▸ Exercise instructions: Please report each line in the material below that includes "foldl".
-- Record extracts follows --
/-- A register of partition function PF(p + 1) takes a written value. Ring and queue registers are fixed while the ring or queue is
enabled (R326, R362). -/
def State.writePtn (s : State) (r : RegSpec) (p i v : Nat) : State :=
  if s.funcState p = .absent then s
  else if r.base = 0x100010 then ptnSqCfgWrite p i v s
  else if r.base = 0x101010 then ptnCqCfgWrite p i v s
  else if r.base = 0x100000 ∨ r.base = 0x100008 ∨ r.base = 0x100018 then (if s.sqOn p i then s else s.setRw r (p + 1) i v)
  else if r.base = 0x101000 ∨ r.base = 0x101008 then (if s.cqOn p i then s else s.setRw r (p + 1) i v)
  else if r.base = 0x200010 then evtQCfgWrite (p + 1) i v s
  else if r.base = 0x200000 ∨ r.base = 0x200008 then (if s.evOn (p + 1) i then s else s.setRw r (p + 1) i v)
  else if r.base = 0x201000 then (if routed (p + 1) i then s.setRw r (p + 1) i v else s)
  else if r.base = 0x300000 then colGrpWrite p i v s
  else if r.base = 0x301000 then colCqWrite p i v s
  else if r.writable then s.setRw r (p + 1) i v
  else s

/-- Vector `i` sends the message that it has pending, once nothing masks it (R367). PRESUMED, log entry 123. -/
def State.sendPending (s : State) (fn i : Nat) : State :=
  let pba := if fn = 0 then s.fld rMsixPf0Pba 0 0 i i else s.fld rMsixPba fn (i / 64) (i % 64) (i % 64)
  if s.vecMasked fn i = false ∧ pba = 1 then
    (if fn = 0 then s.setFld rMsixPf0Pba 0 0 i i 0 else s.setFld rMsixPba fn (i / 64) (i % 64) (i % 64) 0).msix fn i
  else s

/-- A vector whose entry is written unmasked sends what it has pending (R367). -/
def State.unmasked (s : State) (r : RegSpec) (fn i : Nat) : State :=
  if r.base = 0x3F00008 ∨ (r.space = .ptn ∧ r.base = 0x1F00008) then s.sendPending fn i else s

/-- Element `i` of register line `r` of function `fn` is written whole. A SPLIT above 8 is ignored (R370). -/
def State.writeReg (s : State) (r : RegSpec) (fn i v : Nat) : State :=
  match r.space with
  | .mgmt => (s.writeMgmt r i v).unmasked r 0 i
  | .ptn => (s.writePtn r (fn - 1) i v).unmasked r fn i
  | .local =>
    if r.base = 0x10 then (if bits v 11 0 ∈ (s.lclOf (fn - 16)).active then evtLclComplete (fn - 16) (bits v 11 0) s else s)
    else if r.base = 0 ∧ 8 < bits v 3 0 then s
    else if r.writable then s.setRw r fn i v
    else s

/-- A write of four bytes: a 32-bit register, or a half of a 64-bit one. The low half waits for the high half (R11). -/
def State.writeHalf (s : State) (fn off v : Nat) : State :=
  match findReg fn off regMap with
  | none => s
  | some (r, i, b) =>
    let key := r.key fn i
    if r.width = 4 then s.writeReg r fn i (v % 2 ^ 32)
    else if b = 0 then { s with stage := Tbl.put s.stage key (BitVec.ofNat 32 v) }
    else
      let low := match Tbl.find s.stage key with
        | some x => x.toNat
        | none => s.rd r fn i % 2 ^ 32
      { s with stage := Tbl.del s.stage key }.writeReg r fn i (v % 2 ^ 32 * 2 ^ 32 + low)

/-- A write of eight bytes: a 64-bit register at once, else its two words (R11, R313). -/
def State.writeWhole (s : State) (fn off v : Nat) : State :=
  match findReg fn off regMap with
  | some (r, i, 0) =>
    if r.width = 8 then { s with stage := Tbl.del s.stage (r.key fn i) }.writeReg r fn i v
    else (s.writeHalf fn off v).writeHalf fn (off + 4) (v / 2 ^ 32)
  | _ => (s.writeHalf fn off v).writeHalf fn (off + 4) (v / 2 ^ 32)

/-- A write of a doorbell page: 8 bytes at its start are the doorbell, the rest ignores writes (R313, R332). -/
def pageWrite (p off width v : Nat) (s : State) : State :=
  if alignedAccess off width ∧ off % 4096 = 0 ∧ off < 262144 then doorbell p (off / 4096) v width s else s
-- Record extracts concluded --
-- Record extracts follows --
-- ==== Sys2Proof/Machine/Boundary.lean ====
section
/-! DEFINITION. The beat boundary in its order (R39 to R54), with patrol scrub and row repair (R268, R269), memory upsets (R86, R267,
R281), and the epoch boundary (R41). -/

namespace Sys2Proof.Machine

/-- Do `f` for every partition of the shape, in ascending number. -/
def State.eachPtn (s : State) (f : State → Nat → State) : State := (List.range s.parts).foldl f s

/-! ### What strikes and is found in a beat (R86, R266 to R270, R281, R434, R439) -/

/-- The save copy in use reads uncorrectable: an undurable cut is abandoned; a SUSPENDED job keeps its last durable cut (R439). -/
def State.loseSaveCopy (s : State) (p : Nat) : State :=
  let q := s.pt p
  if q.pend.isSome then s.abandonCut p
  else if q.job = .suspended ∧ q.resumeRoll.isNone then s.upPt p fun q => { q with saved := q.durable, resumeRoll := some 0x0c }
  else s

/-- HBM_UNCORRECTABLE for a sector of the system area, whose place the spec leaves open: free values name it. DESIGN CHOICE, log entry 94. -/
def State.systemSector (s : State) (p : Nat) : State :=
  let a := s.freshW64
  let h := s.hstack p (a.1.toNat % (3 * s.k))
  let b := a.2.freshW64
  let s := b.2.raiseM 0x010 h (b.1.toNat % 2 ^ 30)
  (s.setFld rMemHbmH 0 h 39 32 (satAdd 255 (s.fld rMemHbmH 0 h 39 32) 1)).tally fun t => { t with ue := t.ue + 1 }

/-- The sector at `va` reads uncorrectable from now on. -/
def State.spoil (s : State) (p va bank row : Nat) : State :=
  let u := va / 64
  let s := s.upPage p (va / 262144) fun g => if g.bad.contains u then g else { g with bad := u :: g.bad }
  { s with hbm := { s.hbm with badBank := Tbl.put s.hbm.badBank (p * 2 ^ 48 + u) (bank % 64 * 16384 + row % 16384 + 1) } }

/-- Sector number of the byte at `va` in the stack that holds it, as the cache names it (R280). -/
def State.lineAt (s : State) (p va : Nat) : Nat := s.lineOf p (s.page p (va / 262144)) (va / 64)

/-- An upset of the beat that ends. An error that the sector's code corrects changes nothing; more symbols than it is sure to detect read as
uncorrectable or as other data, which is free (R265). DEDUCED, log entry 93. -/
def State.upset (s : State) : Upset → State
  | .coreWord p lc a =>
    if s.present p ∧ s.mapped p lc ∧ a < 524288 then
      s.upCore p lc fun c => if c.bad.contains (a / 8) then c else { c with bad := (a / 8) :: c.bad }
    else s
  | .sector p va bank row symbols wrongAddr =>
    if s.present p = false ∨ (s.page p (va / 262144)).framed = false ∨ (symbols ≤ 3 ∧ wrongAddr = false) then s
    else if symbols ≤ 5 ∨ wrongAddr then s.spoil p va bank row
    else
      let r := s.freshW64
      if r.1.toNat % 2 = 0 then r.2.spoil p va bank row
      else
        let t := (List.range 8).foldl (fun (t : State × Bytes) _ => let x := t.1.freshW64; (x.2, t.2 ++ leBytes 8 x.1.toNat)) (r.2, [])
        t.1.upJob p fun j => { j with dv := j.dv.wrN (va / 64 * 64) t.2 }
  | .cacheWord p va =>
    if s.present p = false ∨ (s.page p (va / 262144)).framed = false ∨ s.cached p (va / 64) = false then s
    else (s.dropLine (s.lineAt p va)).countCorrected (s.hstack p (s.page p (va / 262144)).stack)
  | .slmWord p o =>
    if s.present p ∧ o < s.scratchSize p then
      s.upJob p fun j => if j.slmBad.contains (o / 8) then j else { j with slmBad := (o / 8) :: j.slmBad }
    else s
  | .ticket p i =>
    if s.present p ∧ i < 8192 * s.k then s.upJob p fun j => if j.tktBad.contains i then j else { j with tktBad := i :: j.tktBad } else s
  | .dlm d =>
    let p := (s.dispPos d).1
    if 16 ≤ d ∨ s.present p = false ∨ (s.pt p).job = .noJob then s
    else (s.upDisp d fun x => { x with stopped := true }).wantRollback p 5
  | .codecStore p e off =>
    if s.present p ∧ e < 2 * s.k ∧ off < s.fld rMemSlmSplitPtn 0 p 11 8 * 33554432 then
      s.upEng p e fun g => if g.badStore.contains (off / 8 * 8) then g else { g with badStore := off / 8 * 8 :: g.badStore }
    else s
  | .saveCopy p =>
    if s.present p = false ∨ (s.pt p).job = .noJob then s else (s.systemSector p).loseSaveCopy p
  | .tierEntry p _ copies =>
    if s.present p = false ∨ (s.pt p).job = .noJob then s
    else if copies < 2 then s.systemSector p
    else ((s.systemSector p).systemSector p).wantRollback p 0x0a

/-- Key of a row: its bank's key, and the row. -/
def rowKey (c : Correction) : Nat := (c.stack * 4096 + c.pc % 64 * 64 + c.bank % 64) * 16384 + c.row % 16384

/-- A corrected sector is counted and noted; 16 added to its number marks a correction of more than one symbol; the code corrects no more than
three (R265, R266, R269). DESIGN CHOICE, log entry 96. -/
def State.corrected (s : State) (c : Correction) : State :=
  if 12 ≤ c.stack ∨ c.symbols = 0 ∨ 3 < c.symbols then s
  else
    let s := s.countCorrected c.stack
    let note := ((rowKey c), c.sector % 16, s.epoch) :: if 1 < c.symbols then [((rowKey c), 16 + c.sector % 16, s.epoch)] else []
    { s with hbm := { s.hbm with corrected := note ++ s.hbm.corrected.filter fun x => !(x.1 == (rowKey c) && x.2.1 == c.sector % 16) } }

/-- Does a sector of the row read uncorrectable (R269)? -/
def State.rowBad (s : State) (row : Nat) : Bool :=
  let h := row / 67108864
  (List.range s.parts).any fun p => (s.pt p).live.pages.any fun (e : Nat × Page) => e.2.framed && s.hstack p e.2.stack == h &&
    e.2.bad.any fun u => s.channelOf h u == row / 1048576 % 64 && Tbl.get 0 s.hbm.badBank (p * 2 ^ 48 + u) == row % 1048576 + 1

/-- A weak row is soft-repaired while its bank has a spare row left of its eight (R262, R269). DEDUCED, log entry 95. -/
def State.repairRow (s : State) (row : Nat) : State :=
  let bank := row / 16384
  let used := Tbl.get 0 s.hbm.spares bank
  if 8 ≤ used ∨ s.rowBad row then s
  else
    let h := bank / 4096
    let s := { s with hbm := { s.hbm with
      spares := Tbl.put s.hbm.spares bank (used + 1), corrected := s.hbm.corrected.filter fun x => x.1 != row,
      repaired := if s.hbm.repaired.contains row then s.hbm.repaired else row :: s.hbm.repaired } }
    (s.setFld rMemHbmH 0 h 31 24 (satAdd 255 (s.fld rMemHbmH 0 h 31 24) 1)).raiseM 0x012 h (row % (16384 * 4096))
-- Record extracts concluded --
▸ Answer for the task:
def State.eachPtn (s : State) (f : State → Nat → State) : State := (List.range s.parts).foldl f s
        let t := (List.range 8).foldl (fun (t : State × Bytes) _ => let x := t.1.freshW64; (x.2, t.2 ++ leBytes 8 x.1.toNat)) (r.2, [])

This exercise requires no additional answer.